In Ukraine we have a taxi app where user selects price he's willing to pay and waits for drivers. He can increase the price if no drivers take an offer.

Reminds me of a similar project that popped up on HN a while ago.


Semi-related: there's a startup in Denmark [0] trying to do this for parcel/freight transportation. I'm not sure how well they're doing, though.

[0] https://www.badabring.com/ (link in Danish)

That’s basically what SideCar was, as drivers could set their own rates, and passengers could choose from a number of offers based on total price, quality, driver rating, and time until pickup.

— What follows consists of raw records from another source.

theorem storeHome_fr {μ : ℕ} {α : State} {idx : ℕ} {sub : ℕ} {value : List Byte} {who : Completer} {s0 : State} (hyp : Fr μ α s0) (within : μ ||| 4288 = μ := by decide) :
    FrW μ α (storeHome idx sub value who s0) := by
  refine FrW.via hyp ?_ within; unfold storeHome; try dsimp only [applyHome]
  repeat' (first | (with_reducible first | exact Fr.refl _ _ | assumption | refine frW_done ?_ | refine frW_refused ?_ | refine frW_wait ?_ | refine frW_denied ?_ | refine Fr.ite ?_ ?_ | refine storeValue_fr ?_ | refine FrW.of_done (storeValue_fr ?_) (by assumption) | refine FrW.of_refused (storeValue_fr ?_) (by assumption) | refine FrW.of_wait (storeValue_fr ?_) (by assumption)) | split)

theorem tickPort_fr {μ : ℕ} {α : State} {h : ℕ} {s : State} (hyp : Fr μ α s) (within : μ ||| 256 = μ := by decide) :
    Fr μ α (tickPort h s) := by
  refine Fr.via hyp ?_ within; unfold tickPort; try dsimp only
  repeat' (first | (with_reducible first | exact Fr.refl _ _ | assumption | refine Fr.ite ?_ ?_ | refine State.setPort_fr ?_ | refine foldl_fr ?_ (fun _ _ => ?_) | refine foldl_frS ?_ (fun _ _ => ?_) | refine foldl_frF ?_ (fun _ _ => ?_)) | split)

theorem tick_fr {μ : ℕ} {α : State} {s : State} (hyp : Fr μ α s) (within : μ ||| 134184957 = μ := by decide) :
    Fr μ α (tick s) := by
  refine Fr.via hyp ?_ within; unfold tick; try dsimp only
  repeat' (first | (with_reducible first | exact Fr.refl _ _ | assumption | refine Fr.ite ?_ ?_ | refine tripStep_fr ?_ | refine rebuildJournal_fr ?_ | refine drainWaiting_fr ?_ | refine slotSums_fr ?_ | refine tickPort_fr ?_ | refine forEach_fr ?_ (fun _ _ => ?_)) | split | with_reducible refine Fr.set_now ?_)

end Sys2Proof.Machine
end

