theorem execSelfRefreshEntry_fr {μ : ℕ} {α : State} {c : ℕ} {s : State} (hyp : Fr μ α s) (within : μ ||| 8671960 = μ := by decide) :
    FrR μ α (execSelfRefreshEntry c s) := by
  refine FrR.via hyp ?_ within; unfold execSelfRefreshEntry; try dsimp only
  repeat' (first | (with_reducible first | exact Fr.refl _ _ | assumption | refine frR_next ?_ | exact frR_fault | refine present_fr ?_ | refine Fr.ite ?_ ?_ | refine selfRefreshEntry_fr ?_) | split)

theorem execSelfRefreshExit_fr {μ : ℕ} {α : State} {c : ℕ} {s : State} (hyp : Fr μ α s) (within : μ ||| 79582168 = μ := by decide) :
    FrR μ α (execSelfRefreshExit c s) := by
  refine FrR.via hyp ?_ within; unfold execSelfRefreshExit; try dsimp only
  repeat' (first | (with_reducible first | exact Fr.refl _ _ | assumption | refine frR_next ?_ | exact frR_fault | refine present_fr ?_ | refine Fr.ite ?_ ?_ | refine selfRefreshExit_fr ?_ | refine serveAll_fr ?_) | split)

theorem execSensorExclude_fr {μ : ℕ} {α : State} {r : Req} {logic : Bool} {st : ℕ} {part : ℕ} {mask : ℕ} {s : State} (hyp : Fr μ α s) (within : μ ||| 21976 = μ := by decide) :
    FrR μ α (execSensorExclude r logic st part mask s) := by
  refine FrR.via hyp ?_ within; unfold execSensorExclude; try dsimp only
  repeat' (first | (with_reducible first | exact Fr.refl _ _ | assumption | refine frR_next ?_ | exact frR_fault | refine present_fr ?_ | refine Fr.ite ?_ ?_ | refine layerExcludeHome_fr ?_ | refine FrW.of_done (layerExcludeHome_fr ?_) (by assumption) | refine FrW.of_refused (layerExcludeHome_fr ?_) (by assumption) | refine FrW.of_wait (layerExcludeHome_fr ?_) (by assumption) | refine dictWrite_fr ?_ (fun _ _ => ?_) | refine logicExcludeHome_fr ?_ | refine FrW.of_done (logicExcludeHome_fr ?_) (by assumption) | refine FrW.of_refused (logicExcludeHome_fr ?_) (by assumption) | refine FrW.of_wait (logicExcludeHome_fr ?_) (by assumption)) | split)

theorem execSensorNoReading_fr {μ : ℕ} {α : State} {st : ℕ} {n : ℕ} {s : State} (hyp : Fr μ α s) (within : μ ||| 4215000 = μ := by decide) :
    FrR μ α (execSensorNoReading st n s) := by
  refine FrR.via hyp ?_ within; unfold execSensorNoReading; try dsimp only
  repeat' (first | (with_reducible first | exact Fr.refl _ _ | assumption | refine frR_next ?_ | exact frR_fault | refine present_fr ?_ | refine Fr.ite ?_ ?_ | refine silentSensor_fr ?_) | split)

theorem execSessionDropped_fr {μ : ℕ} {α : State} {src : Source} {idx : ℕ} {sub : ℕ} {s : State} (hyp : Fr μ α s) (within : μ ||| 20696 = μ := by decide) :
    FrR μ α (execSessionDropped src idx sub s) := by
  refine FrR.via hyp ?_ within; unfold execSessionDropped; try dsimp only
  repeat' (first | (with_reducible first | exact Fr.refl _ _ | assumption | refine frR_next ?_ | exact frR_fault | refine present_fr ?_ | refine Fr.ite ?_ ?_ | refine State.setSegments_fr ?_ | refine raiseNode_fr ?_) | split)

theorem execSessionIdleTimeout_fr {μ : ℕ} {α : State} {id : ℕ} {s : State} (hyp : Fr μ α s) (within : μ ||| 21720 = μ := by decide) :
    FrR μ α (execSessionIdleTimeout id s) := by
  refine FrR.via hyp ?_ within; unfold execSessionIdleTimeout; try dsimp only
  repeat' (first | (with_reducible first | exact Fr.refl _ _ | assumption | refine frR_next ?_ | exact frR_fault | refine present_fr ?_ | refine Fr.ite ?_ ?_ | refine endSession_fr ?_) | split)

SideCar closed in late 2014 though :-/ (And there was a recurring cut paid to SC.)

Something like what Project Wonderful does with web advertising would really have big potential

>Instead, perhaps we can focus on how we can fix this sharing economy, so that we can all benefit; not just the ones who happened to raise the most money from shareholders.

I already benefit from it massively. Before my roommate got me into using Uber a few years ago, I was hesitant to travel to new cities or even go somewhere new or unusual in my own city because of being intimidated by having to figure out where and how to hail a taxi or having to figure out the bus routes. Now as long as I have my phone and I'm in a somewhat populated area, I have no fear.

Before my roommate got me into using Uber a few years ago, I was hesitant to travel to new cities or even go somewhere new or unusual in my own city because of being intimidated by having to figure out where and how to hail a taxi or having to figure out the bus routes.

I'm not familiar with he US, but taxis in most European countries have an app these days. Even >20 years ago you could just call their phone number and they would pick you up from (or drop you) anywhere, even in remote villages, even at 4am. Never had a problem. I find it hard to believe the same isn't true for the US.

Sure public transport isn't as flexible route/time wise but I don't see how Uber is different from regular taxi service - apart from the price.

You should listen to all the Americans insisting the taxi experience was nowhere near that easy or good. Because outside NYC, it was utter shit. And good luck even in NYC if you're black, or going to the airport, or the outer Burroughs, or ...

Fixing sharing economy - develop proper distributed system that runs akin to bittorrent/bitcoin model with guaranteed feedback mechanisms that mitigates against systemic abuse. Super hard job. But it would, if solved, truly revolutionize/create the shared economy space.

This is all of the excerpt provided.